* _What is being asked_:
The lines below starting at the line containing "s.busy := by cases s; rfl" and ending at the line containing "l).ibuf = s.ibuf := rfl" are to be repeated exactly, with both ends kept and nothing else added.

(Data extracts Opens)

/-! ### haltRun -/

@[simp] theorem State.haltRun_cfg : (s.haltRun).cfg = s.cfg := rfl
@[simp] theorem State.haltRun_nw : (s.haltRun).nw = s.nw := rfl
@[simp] theorem State.haltRun_outbits : (s.haltRun).outbits = s.outbits := rfl
@[simp] theorem State.haltRun_chain : (s.haltRun).chain = s.chain := rfl
@[simp] theorem State.haltRun_t0 : (s.haltRun).t0 = s.t0 := rfl
@[simp] theorem State.haltRun_t1 : (s.haltRun).t1 = s.t1 := rfl
@[simp] theorem State.haltRun_ibuf : (s.haltRun).ibuf = s.ibuf := rfl
@[simp] theorem State.haltRun_fill : (s.haltRun).fill = s.fill := rfl
@[simp] theorem State.haltRun_phase : (s.haltRun).phase = s.phase := rfl
@[simp] theorem State.haltRun_cfgstr : (s.haltRun).cfgstr = s.cfgstr := rfl
@[simp] theorem State.haltRun_cfgval : (s.haltRun).cfgval = s.cfgval := rfl
@[simp] theorem State.haltRun_tfk : (s.haltRun).tfk = s.tfk := rfl
@[simp] theorem State.haltRun_tft : (s.haltRun).tft = s.tft := rfl
@[simp] theorem State.haltRun_pc : (s.haltRun).pc = s.pc := rfl
@[simp] theorem State.haltRun_ieDone : (s.haltRun).ieDone = s.ieDone := rfl
@[simp] theorem State.haltRun_ieErr : (s.haltRun).ieErr = s.ieErr := rfl
@[simp] theorem State.haltRun_busy : (s.haltRun).busy = false := rfl
@[simp] theorem State.haltRun_done : (s.haltRun).done = true := rfl
@[simp] theorem State.haltRun_err : (s.haltRun).err = s.err := rfl
@[simp] theorem State.haltRun_errcode : (s.haltRun).errcode = s.errcode := rfl
@[simp] theorem State.haltRun_errpc : (s.haltRun).errpc = s.errpc := rfl
@[simp] theorem State.haltRun_errcmd : (s.haltRun).errcmd = s.errcmd := rfl
@[simp] theorem State.haltRun_dmem : (s.haltRun).dmem = s.dmem := rfl
@[simp] theorem State.haltRun_turns : (s.haltRun).turns = s.turns := rfl
@[simp] theorem State.haltRun_hostData : (s.haltRun).hostData = s.hostData := rfl
@[simp] theorem State.haltRun_freeCtr : (s.haltRun).freeCtr = s.freeCtr := rfl

/-! ### resetRegisters -/

@[simp] theorem State.resetRegisters_cfg : (s.resetRegisters).cfg = s.cfg := by cases s; rfl
@[simp] theorem State.resetRegisters_nw : (s.resetRegisters).nw = State.reset.nw := by cases s; rfl
@[simp] theorem State.resetRegisters_outbits : (s.resetRegisters).outbits = State.reset.outbits := by cases s; rfl
@[simp] theorem State.resetRegisters_chain : (s.resetRegisters).chain = State.reset.chain := by cases s; rfl
@[simp] theorem State.resetRegisters_t0 : (s.resetRegisters).t0 = State.reset.t0 := by cases s; rfl
@[simp] theorem State.resetRegisters_t1 : (s.resetRegisters).t1 = State.reset.t1 := by cases s; rfl
@[simp] theorem State.resetRegisters_ibuf : (s.resetRegisters).ibuf = State.reset.ibuf := by cases s; rfl
@[simp] theorem State.resetRegisters_fill : (s.resetRegisters).fill = State.reset.fill := by cases s; rfl
@[simp] theorem State.resetRegisters_phase : (s.resetRegisters).phase = State.reset.phase := by cases s; rfl
@[simp] theorem State.resetRegisters_cfgstr : (s.resetRegisters).cfgstr = State.reset.cfgstr := by cases s; rfl
@[simp] theorem State.resetRegisters_cfgval : (s.resetRegisters).cfgval = State.reset.cfgval := by cases s; rfl
@[simp] theorem State.resetRegisters_tfk : (s.resetRegisters).tfk = State.reset.tfk := by cases s; rfl
@[simp] theorem State.resetRegisters_tft : (s.resetRegisters).tft = State.reset.tft := by cases s; rfl
@[simp] theorem State.resetRegisters_pc : (s.resetRegisters).pc = State.reset.pc := by cases s; rfl
@[simp] theorem State.resetRegisters_ieDone : (s.resetRegisters).ieDone = State.reset.ieDone := by cases s; rfl
@[simp] theorem State.resetRegisters_ieErr : (s.resetRegisters).ieErr = State.reset.ieErr := by cases s; rfl
@[simp] theorem State.resetRegisters_busy : (s.resetRegisters).busy = State.reset.busy := by cases s; rfl
@[simp] theorem State.resetRegisters_done : (s.resetRegisters).done = State.reset.done := by cases s; rfl
@[simp] theorem State.resetRegisters_err : (s.resetRegisters).err = State.reset.err := by cases s; rfl
@[simp] theorem State.resetRegisters_errcode : (s.resetRegisters).errcode = State.reset.errcode := by cases s; rfl
@[simp] theorem State.resetRegisters_errpc : (s.resetRegisters).errpc = State.reset.errpc := by cases s; rfl
@[simp] theorem State.resetRegisters_errcmd : (s.resetRegisters).errcmd = State.reset.errcmd := by cases s; rfl
@[simp] theorem State.resetRegisters_dmem : (s.resetRegisters).dmem = s.dmem := by cases s; rfl
@[simp] theorem State.resetRegisters_turns : (s.resetRegisters).turns = s.turns := by cases s; rfl
@[simp] theorem State.resetRegisters_hostData : (s.resetRegisters).hostData = s.hostData := by cases s; rfl
@[simp] theorem State.resetRegisters_freeCtr : (s.resetRegisters).freeCtr = s.freeCtr := by cases s; rfl

/-! ### setTweakBit -/

@[simp] theorem State.setTweakBit_cfg (b : Nat) (v : Bool) : (s.setTweakBit b v).cfg = s.cfg := by cases s; rfl
@[simp] theorem State.setTweakBit_nw (b : Nat) (v : Bool) : (s.setTweakBit b v).nw = s.nw := by cases s; rfl
@[simp] theorem State.setTweakBit_outbits (b : Nat) (v : Bool) :
    (s.setTweakBit b v).outbits = s.outbits := by cases s; rfl
@[simp] theorem State.setTweakBit_chain (b : Nat) (v : Bool) : (s.setTweakBit b v).chain = s.chain := by cases s; rfl
@[simp] theorem State.setTweakBit_t0 (b : Nat) (v : Bool) : (s.setTweakBit b v).t0 = s.t0 := by cases s; rfl
@[simp] theorem State.setTweakBit_t1 (b : Nat) (v : Bool) :
    (s.setTweakBit b v).t1 = insertField s.t1 b (BitVec.ofBool v) := by cases s; rfl
@[simp] theorem State.setTweakBit_ibuf (b : Nat) (v : Bool) : (s.setTweakBit b v).ibuf = s.ibuf := by cases s; rfl
@[simp] theorem State.setTweakBit_fill (b : Nat) (v : Bool) : (s.setTweakBit b v).fill = s.fill := by cases s; rfl
@[simp] theorem State.setTweakBit_phase (b : Nat) (v : Bool) : (s.setTweakBit b v).phase = s.phase := by cases s; rfl
@[simp] theorem State.setTweakBit_cfgstr (b : Nat) (v : Bool) :
    (s.setTweakBit b v).cfgstr = s.cfgstr := by cases s; rfl
@[simp] theorem State.setTweakBit_cfgval (b : Nat) (v : Bool) :
    (s.setTweakBit b v).cfgval = s.cfgval := by cases s; rfl
@[simp] theorem State.setTweakBit_tfk (b : Nat) (v : Bool) : (s.setTweakBit b v).tfk = s.tfk := by cases s; rfl
@[simp] theorem State.setTweakBit_tft (b : Nat) (v : Bool) : (s.setTweakBit b v).tft = s.tft := by cases s; rfl
@[simp] theorem State.setTweakBit_pc (b : Nat) (v : Bool) : (s.setTweakBit b v).pc = s.pc := by cases s; rfl
@[simp] theorem State.setTweakBit_ieDone (b : Nat) (v : Bool) :
    (s.setTweakBit b v).ieDone = s.ieDone := by cases s; rfl
@[simp] theorem State.setTweakBit_ieErr (b : Nat) (v : Bool) : (s.setTweakBit b v).ieErr = s.ieErr := by cases s; rfl
@[simp] theorem State.setTweakBit_busy (b : Nat) (v : Bool) : (s.setTweakBit b v).busy = s.busy := by cases s; rfl
@[simp] theorem State.setTweakBit_done (b : Nat) (v : Bool) : (s.setTweakBit b v).done = s.done := by cases s; rfl
@[simp] theorem State.setTweakBit_err (b : Nat) (v : Bool) : (s.setTweakBit b v).err = s.err := by cases s; rfl
@[simp] theorem State.setTweakBit_errcode (b : Nat) (v : Bool) :
    (s.setTweakBit b v).errcode = s.errcode := by cases s; rfl
@[simp] theorem State.setTweakBit_errpc (b : Nat) (v : Bool) : (s.setTweakBit b v).errpc = s.errpc := by cases s; rfl
@[simp] theorem State.setTweakBit_errcmd (b : Nat) (v : Bool) :
    (s.setTweakBit b v).errcmd = s.errcmd := by cases s; rfl
@[simp] theorem State.setTweakBit_dmem (b : Nat) (v : Bool) : (s.setTweakBit b v).dmem = s.dmem := by cases s; rfl
@[simp] theorem State.setTweakBit_turns (b : Nat) (v : Bool) : (s.setTweakBit b v).turns = s.turns := by cases s; rfl
@[simp] theorem State.setTweakBit_hostData (b : Nat) (v : Bool) :
    (s.setTweakBit b v).hostData = s.hostData := by cases s; rfl
@[simp] theorem State.setTweakBit_freeCtr (b : Nat) (v : Bool) :
    (s.setTweakBit b v).freeCtr = s.freeCtr := by cases s; rfl

/-! ### setTreeLevel -/

@[simp] theorem State.setTreeLevel_cfg (l : BitVec 7) : (s.setTreeLevel l).cfg = s.cfg := rfl
@[simp] theorem State.setTreeLevel_nw (l : BitVec 7) : (s.setTreeLevel l).nw = s.nw := rfl
@[simp] theorem State.setTreeLevel_outbits (l : BitVec 7) : (s.setTreeLevel l).outbits = s.outbits := rfl
@[simp] theorem State.setTreeLevel_chain (l : BitVec 7) : (s.setTreeLevel l).chain = s.chain := rfl
@[simp] theorem State.setTreeLevel_t0 (l : BitVec 7) : (s.setTreeLevel l).t0 = s.t0 := rfl
@[simp] theorem State.setTreeLevel_t1 (l : BitVec 7) : (s.setTreeLevel l).t1 = insertField s.t1 48 l := rfl
@[simp] theorem State.setTreeLevel_ibuf (l : BitVec 7) : (s.setTreeLevel l).ibuf = s.ibuf := rfl
@[simp] theorem State.setTreeLevel_fill (l : BitVec 7) : (s.setTreeLevel l).fill = s.fill := rfl
@[simp] theorem State.setTreeLevel_phase (l : BitVec 7) : (s.setTreeLevel l).phase = s.phase := rfl
@[simp] theorem State.setTreeLevel_cfgstr (l : BitVec 7) : (s.setTreeLevel l).cfgstr = s.cfgstr := rfl
@[simp] theorem State.setTreeLevel_cfgval (l : BitVec 7) : (s.setTreeLevel l).cfgval = s.cfgval := rfl
@[simp] theorem State.setTreeLevel_tfk (l : BitVec 7) : (s.setTreeLevel l).tfk = s.tfk := rfl
@[simp] theorem State.setTreeLevel_tft (l : BitVec 7) : (s.setTreeLevel l).tft = s.tft := rfl
@[simp] theorem State.setTreeLevel_pc (l : BitVec 7) : (s.setTreeLevel l).pc = s.pc := rfl
@[simp] theorem State.setTreeLevel_ieDone (l : BitVec 7) : (s.setTreeLevel l).ieDone = s.ieDone := rfl
@[simp] theorem State.setTreeLevel_ieErr (l : BitVec 7) : (s.setTreeLevel l).ieErr = s.ieErr := rfl
@[simp] theorem State.setTreeLevel_busy (l : BitVec 7) : (s.setTreeLevel l).busy = s.busy := rfl
@[simp] theorem State.setTreeLevel_done (l : BitVec 7) : (s.setTreeLevel l).done = s.done := rfl
@[simp] theorem State.setTreeLevel_err (l : BitVec 7) : (s.setTreeLevel l).err = s.err := rfl
@[simp] theorem State.setTreeLevel_errcode (l : BitVec 7) : (s.setTreeLevel l).errcode = s.errcode := rfl
@[simp] theorem State.setTreeLevel_errpc (l : BitVec 7) : (s.setTreeLevel l).errpc = s.errpc := rfl
@[simp] theorem State.setTreeLevel_errcmd (l : BitVec 7) : (s.setTreeLevel l).errcmd = s.errcmd := rfl
@[simp] theorem State.setTreeLevel_dmem (l : BitVec 7) : (s.setTreeLevel l).dmem = s.dmem := rfl
@[simp] theorem State.setTreeLevel_turns (l : BitVec 7) : (s.setTreeLevel l).turns = s.turns := rfl
@[simp] theorem State.setTreeLevel_hostData (l : BitVec 7) : (s.setTreeLevel l).hostData = s.hostData := rfl
@[simp] theorem State.setTreeLevel_freeCtr (l : BitVec 7) : (s.setTreeLevel l).freeCtr = s.freeCtr := rfl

(Data extracts Closes)

* _Exercise answer_:
@[simp] theorem State.setTweakBit_busy (b : Nat) (v : Bool) : (s.setTweakBit b v).busy = s.busy := by cases s; rfl
@[simp] theorem State.setTweakBit_done (b : Nat) (v : Bool) : (s.setTweakBit b v).done = s.done := by cases s; rfl
@[simp] theorem State.setTweakBit_err (b : Nat) (v : Bool) : (s.setTweakBit b v).err = s.err := by cases s; rfl
@[simp] theorem State.setTweakBit_errcode (b : Nat) (v : Bool) :
    (s.setTweakBit b v).errcode = s.errcode := by cases s; rfl
@[simp] theorem State.setTweakBit_errpc (b : Nat) (v : Bool) : (s.setTweakBit b v).errpc = s.errpc := by cases s; rfl
@[simp] theorem State.setTweakBit_errcmd (b : Nat) (v : Bool) :
    (s.setTweakBit b v).errcmd = s.errcmd := by cases s; rfl
@[simp] theorem State.setTweakBit_dmem (b : Nat) (v : Bool) : (s.setTweakBit b v).dmem = s.dmem := by cases s; rfl
@[simp] theorem State.setTweakBit_turns (b : Nat) (v : Bool) : (s.setTweakBit b v).turns = s.turns := by cases s; rfl
@[simp] theorem State.setTweakBit_hostData (b : Nat) (v : Bool) :
    (s.setTweakBit b v).hostData = s.hostData := by cases s; rfl
@[simp] theorem State.setTweakBit_freeCtr (b : Nat) (v : Bool) :
    (s.setTweakBit b v).freeCtr = s.freeCtr := by cases s; rfl

/-! ### setTreeLevel -/

@[simp] theorem State.setTreeLevel_cfg (l : BitVec 7) : (s.setTreeLevel l).cfg = s.cfg := rfl
@[simp] theorem State.setTreeLevel_nw (l : BitVec 7) : (s.setTreeLevel l).nw = s.nw := rfl
@[simp] theorem State.setTreeLevel_outbits (l : BitVec 7) : (s.setTreeLevel l).outbits = s.outbits := rfl
@[simp] theorem State.setTreeLevel_chain (l : BitVec 7) : (s.setTreeLevel l).chain = s.chain := rfl
@[simp] theorem State.setTreeLevel_t0 (l : BitVec 7) : (s.setTreeLevel l).t0 = s.t0 := rfl
@[simp] theorem State.setTreeLevel_t1 (l : BitVec 7) : (s.setTreeLevel l).t1 = insertField s.t1 48 l := rfl
@[simp] theorem State.setTreeLevel_ibuf (l : BitVec 7) : (s.setTreeLevel l).ibuf = s.ibuf := rfl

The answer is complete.